Personal details
- Born: c. 1812 Philadelphia, Pennsylvania
- Died: April 29, 1878 Sonoma, California
- Spouse(s): Susan H. Brayton (m. 1850, d. 1871), Rachel J. Sears (m. 1874)
- Profession: Army, politician

Military service
- Allegiance: California
- Rank: General

= Jacob R. Snyder =

American politician

Jacob R. Snyder (c. 1812 - 1878) served in the California legislature and during the Mexican–American War he served in the US Army.

==Biography==
Snyder was born in about 1812 in Philadelphia, Pennsylvania. His father, John Snyder was a flour merchant. His life was influenced by his father's business. In 1834, he started to settle himself on the bank of the Ohio River (the present town of Albany, Indiana) which was almost unbroken forest. He removed to California in 1846. Sometimes he was with military affairs.

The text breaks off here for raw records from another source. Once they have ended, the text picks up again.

-- ==== Sys2Proof/Machine/Event.lean ====
section
/-! DEFINITION. The event table and the event instructions (spec/09_event.md R214 to R222), the firmware request rings as
firmware reads them (spec/14_context.md R284), and the end of a strand at a cancellation point (R96, R221). -/

namespace Sys2Proof.Machine

-- ## Firmware request rings (R284)

def Ctx.ringBase (c : Ctx) : Nat := (c.words.getD 9 0#64).toNat
def Ctx.ringEvent (c : Ctx) : Nat := c.fld 10 63 48
def Ctx.ringSlots (c : Ctx) : Nat := c.fld 10 31 0

/-- A word of a context read by an engine, 0 where it cannot be read. -/
def State.engGet (s : State) (slot va : Nat) : Nat :=
  match (s.engRead slot va 8).1 with
  | .ok bs => leNat bs
  | _ => 0

/-- Requests of a context's ring that firmware has read and not served; a DESTROY that runs on has been (R284). -/
def Pkg.ringReqs (p : Pkg) (slot : Nat) : List FwReq :=
  p.fwreqs.filter (fun r => !r.host && r.slot == slot && !(r.words.getD 7 0#64).getLsbD 32)

/-- Firmware, woken on fwev, reads the new records of a context's ring in slot order. -/
def State.readRing (s : State) (slot : Nat) : State :=
  match s.ctxAt slot with
  | none => s
  | some c =>
    let prod := s.engGet slot c.ringBase
    let next := s.engGet slot (c.ringBase + 8) + (s.pkg.ringReqs slot).length
    let nslot := c.ringSlots
    if nslot = 0 then s
    else
      (List.range (min (prod - next) nslot)).foldl (fun t i =>
        let at_ := c.ringBase + 0x40 + 0x40 * ((next + i) % nslot)
        match (t.engRead slot at_ 64).1 with
        | .ok bs => t.updPkg (fun p => { p with
            fwreqs := p.fwreqs ++ [{ n := p.fwNo, host := false, slot := slot, at_ := at_, words := wordsOf bs }]
            fwNo := p.fwNo + 1 })
        | _ => t) s

-- ## The table (R215, R216)

def Ctx.event (c : Ctx) (name : Nat) : Option EvEnt := c.events.find? (fun e => e.name == name)

/-- Entries of the table that a context holds. -/
def Ctx.entries (c : Ctx) : Nat := (c.events.filter (fun e => !e.spilled)).length

/-- Records that a context's event overflow area holds: events, and waiters past the list of an entry. -/
def Ctx.overUsed (c : Ctx) : Nat :=
  c.events.foldl (fun n e => n + (if e.spilled then 1 + e.waiters.length else e.waiters.length - Config.eventWaiters)) 0

/-- An event needs a new record for itself or for a waiter, and the overflow area has no place for it (R216); `late` says that the
waiter arrives later, when the event may be CLEAR. -/
def Ctx.exhausted (c : Ctx) (name : Nat) (waiter late : Bool) : Bool :=
  let need := match c.event name with
    | none => if c.entries < c.evq then 0 else if waiter then 2 else 1
    | some e => if waiter && (late || !e.set) && (e.spilled || decide (Config.eventWaiters ≤ e.waiters.length)) then 1 else 0
  need != 0 && decide (c.evOverCap < c.overUsed + need)

/-- The entry of an event, CLEAR and in the table or, with the quota used up, in the overflow area. -/
def Ctx.newEvent (c : Ctx) (name : Nat) : EvEnt :=
  (c.event name).getD { name := name, set := false, waiters := [], spilled := decide (c.evq ≤ c.entries) }

/-- An event of the overflow area moves into the table when the quota has a free entry (R216): of several the oldest (DESIGN CHOICE: the
rule names none; log 101). -/
def Ctx.refill (c : Ctx) : Ctx :=
  match c.events.find? (fun e => e.spilled) with
  | none => c
  | some e =>
    if c.entries < c.evq then
      { c with events := c.events.map (fun (f : EvEnt) => if f.name = e.name then { f with spilled := false } else f) }
    else c

/-- Firmware waits on fwev as an engine waiter (R215, R284): while the event is CLEAR it is listed there; while it is SET firmware is
woken at once, and reads the ring at every signal. -/
def Ctx.withFirmware (c : Ctx) (e : EvEnt) : EvEnt :=
  if e.name = c.ringEvent ∧ c.ringSlots ≠ 0 ∧ !e.set ∧ !e.waiters.contains .firmware then { e with waiters := e.waiters ++ [.firmware] } else e

/-- An entry put back: it is freed while it is CLEAR and has no waiters (R215). -/
def Ctx.putEvent (c : Ctx) (e0 : EvEnt) : Ctx :=
  let e := c.withFirmware e0
  let keep := e.set || !e.waiters.isEmpty
  if c.events.any (fun f => f.name == e.name) then
    ({ c with events := c.events.filterMap (fun (f : EvEnt) => if f.name = e.name then (if keep then some e else none) else some f) }).refill
  else if keep then { c with events := c.events ++ [e] } else c

/-- A waiter woken (R217, R221). -/
def wake (slot name : Nat) (s : State) (w : Waiter) : State :=
  match w with
  | .strand h st => s.updStrand h (fun t => t.setSeq st { t.seq st with woken := true, waiting := false })
  | .task n =>
    let s1 := s.updTask n (fun t => { t with waits := t.waits.filter (· != name) })
    (match s1.taskAt n with
     | some t => if t.state == .pending && t.waits.isEmpty && !t.words.isEmpty then s1.setTState n .ready else s1
     | none => s1)
  | .launch sl id => (s.updLaunch sl id (fun l => { l with waits := l.waits.filter (· != name) })).refreshLaunches slot
  | .firmware => s.readRing slot

-- ## The operations of R217

/-- Waiters of an event woken in list order. -/
def wakeAll (slot name : Nat) (ws : List Waiter) (s : State) : State := ws.foldl (wake slot name) s

/-- EVSIG, or an engine's signal. The waiters past an entry's list, and those of an event in the overflow area, stay listed
under the SET event until firmware serves them (R216). -/
def State.signal (s : State) (slot name : Nat) : State :=
  match s.ctxAt slot with
  | none => s
  | some c =>
    let e := c.newEvent name
    let now := if e.set || e.spilled then [] else e.waiters.take Config.eventWaiters
    let left := if e.set || e.spilled then e.waiters else e.waiters.drop Config.eventWaiters
    let s1 := wakeAll slot name now (s.updCtx slot (fun c => c.putEvent { e with set := true, waiters := left }))
    if name = c.ringEvent ∧ c.ringSlots ≠ 0 ∧ !e.waiters.contains .firmware then s1.readRing slot else s1

/-- A signal with release at .sys over .dev.rem (R211, R255): at once, or behind the writes before it. -/
def State.signalLate (s : State) (slot name : Nat) : State :=
  if s.pkg.late.isEmpty && s.pkg.writesSeen then s.signal slot name
  else s.updPkg (fun p => { p with late := p.late ++ [.signal slot name] })

/-- EVCLR: waiters already woken stay woken, also those that firmware has still to serve. -/
def State.clearEvent (s : State) (slot name : Nat) : State :=
  match (s.ctxAt slot).bind (fun c => c.event name) with
  | none => s
  | some e =>
    let ws := if e.set then e.waiters else []
    wakeAll slot name ws (s.updCtx slot (fun c => c.putEvent { e with set := false, waiters := if e.set then [] else e.waiters }))

/-- A waiter arrives (EVWAIT, a task's or a launch's wait). -/
def State.waitEvent (s : State) (slot name : Nat) (w : Waiter) : State :=
  match s.ctxAt slot with
  | none => s
  | some c =>
    let e := c.newEvent name
    if e.set && !e.spilled then wake slot name s w
    else s.updCtx slot (fun c => c.putEvent { e with waiters := e.waiters ++ [w] })

/-- An operation that has issued and not reached the table holds the records that it may need: an EVSIG one for its event, an EVWAIT
one for its waiter too, whichever of the operations on the way comes first (R217). -/
def Ctx.ahead (c : Ctx) (a : Acc) : Ctx :=
  match a.op with
  | .evsig n _ => if (c.event n).isSome then c else c.putEvent { c.newEvent n with set := true }
  | .evwait n => let e := c.newEvent n; c.putEvent { e with waiters := e.waiters ++ [.strand 0 a.st] }
  | _ => c

/-- A context with the records that the words of its strands which have issued may need. -/
def State.ctxAhead (s : State) (slot : Nat) : Option Ctx :=
  (s.ctxAt slot).map (fun c => ((s.allStrands.filter (fun t => t.slot == slot)).flatMap (·.acc)).foldl Ctx.ahead c)

/-- A waiter recorded on several events; none when the overflow area has no place for one of its records (R216). -/
def State.recordWaits (s : State) (slot : Nat) (w : Waiter) (names : List Nat) : Option State :=
  names.foldl (fun o n => o.bind (fun t =>
    if (t.ctxAhead slot).any (fun c => c.exhausted n true false) then none else some (t.waitEvent slot n w))) (some s)

/-- A waiter removed by a cancel or a destruction (R217, R221). -/
def State.unwait (s : State) (slot : Nat) (p : Waiter → Bool) : State :=
  s.updCtx slot (fun c => c.events.foldl (fun d e =>
    if e.waiters.any p then d.putEvent { e with waiters := e.waiters.filter (fun w => !(p w)) } else d) c)

/-- What EVTEST returns (R222). -/
def State.testEvent (s : State) (slot name : Nat) : W64 :=
  match (s.ctxAt slot).bind (fun c => c.event name) with
  | none => 0#64
  | some e => if e.spilled then 2#64 else if e.set then 1#64 else 0#64

/-- Firmware serves an event of the overflow area, or waiters there: they are woken when it is SET, and the event moves into
the table when the quota has an entry (R216). -/
def execEventOverflowServe (slot name : Nat) (s : State) : Out :=
  match (s.ctxAt slot).bind (fun c => (c.event name).map (fun e => (c, e))) with
  | none => .next s
  | some (c, e) =>
    let ws := if e.set then e.waiters else []
    let spilled := e.spilled && decide (c.evq ≤ c.entries)
    .next (wakeAll slot name ws (s.updCtx slot (fun d =>
      d.putEvent { e with waiters := if e.set then [] else e.waiters, spilled := spilled })))

-- ## The end as cancelled (R96, R221, R236, R272)

/-- The strand in the foreground ends as cancelled: results in flight land, its queues, held record and uncommitted pushes
are discarded, its waiters are removed; it stops, and its end is recorded when it has stopped. -/
def endCancelled (s : State) : State :=
  let t := landAll s.cyc s.strand
  let end_ := fun (q : Seq) => { q with ended := true, waitFrom := none, atGo := false, woken := false, waiting := false }
  let t1 := { t with
    a := end_ t.a, x := end_ t.x, lq := List.replicate 4 [], sq := List.replicate 4 [], cancelEnd := true, phase := .stopping
    acc := t.acc.filter (fun a => match a.op with | .evwait _ => false | _ => true)
    record := none, queuePushed := [] }
  { s with strand := t1 }.unwait t.slot (fun w => match w with | .strand h _ => h == t.h | _ => false)

/-- A stream that waits at a pre-emption point: a pending pre-emption lands there (R70, R291), and where a cancel is pending too the
strand ends as cancelled instead. -/
def pointStall (s : State) : Out :=
  if !s.strand.preempt then stallOut s else if s.strand.cancelled then .next (endCancelled s) else .next s.preemptNow

/-- A word's answer through its gate, when the word is a pre-emption point. -/
def gatedPoint (pops : List Pop) (pushes : List (Bool × Fin 4)) (s : State) (k : Out) : Out :=
  match gate pops pushes s with
  | .go => k
  | .stall => pointStall s
  | .trap c v => trapOut c v s

-- ## The instructions (R218 to R222)

/-- The name of an event word; none when bits [63:16] are not all 0 (R218). -/
def eventName (v : W64) : Option Nat := if v.toNat < 65536 then some v.toNat else none

/-- The event overflow area is exhausted for the name (R216), with what the words that have issued before may need counted (DESIGN
CHOICE: their order at the table is not fixed; log 101). -/
def eventFull (s : State) (name : Nat) (waiter : Bool) : Bool := (s.ctxAhead s.strand.slot).any (fun c => c.exhausted name waiter true)

def execEvsig (name : SOp) (scope : Fin 3) (s : State) : Out :=
  gated (sPops name) [] s
    (let r := takeS name s
     match eventName r.1 with
     | none => illegalOut s
     | some n =>
       if eventFull s n false then trapOut .event r.1 s
       else retire s (addAcc (.evsig n scope) r.2))

def execEvclr (name : SOp) (s : State) : Out :=
  gated (sPops name) [] s
    (let r := takeS name s
     match eventName r.1 with
     | none => illegalOut s
     | some n => retire s (addAcc (.evclr n) r.2))

def execEvtest (d name : SOp) (s : State) : Out :=
  askWord d [name] (fun v => (eventName (v.getD 0 0#64)).map (fun n res => .evtest n res)) s

/-- EVWAIT (R220, R221): a pending cancel ends the strand; a woken stream goes on, as an acquire; else the waiter is sent
once and the stream stalls. It is a pre-emption point, issued (R291 step 1) or stalled. -/
def execEvwait (name : SOp) (scope : Fin 3) (s : State) : Out :=
  gatedPoint (sPops name) [] s
    (let r := takeS name s
     match eventName r.1 with
     | none => illegalOut s
     | some n =>
       if s.strand.cancelled then .next (endCancelled s)
       else if s.seq.woken then
         let q := { r.2.seq with woken := false }
         let t := addAcc (.fence 1 (Fin.castLE (by omega) scope) ⟨true, true, true⟩) (r.2.setSeq q)
         retireReset s (if s.strand.preempt then t.preemptNow else t)
       else
         if s.seq.waiting then pointStall s
         else if eventFull s n true then trapOut .event r.1 s
         else
           let t := addAcc (.evwait n) s
           pointStall (t.setSeq { t.seq with waiting := true }))

end Sys2Proof.Machine
end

Governor Mason appointed him Surveyor-General of the Middle Department of California. He was Quartermaster of Fremont's California Battalion and held an office until last moment of the Mexican war. From San Francisco, Snyder received the Senatorial nomination in 1851 and was elected by a large majority. He became a member of the banking firm of James King & Company the previous year. He was appointed a responsible position, United States Assistant Treasurer at San Francisco by President Franklin Pierce in 1853.

Snyder retired from the cares of office in 1862. He spent his last days in his residence in Sonoma Valley and died on 29 April 1878.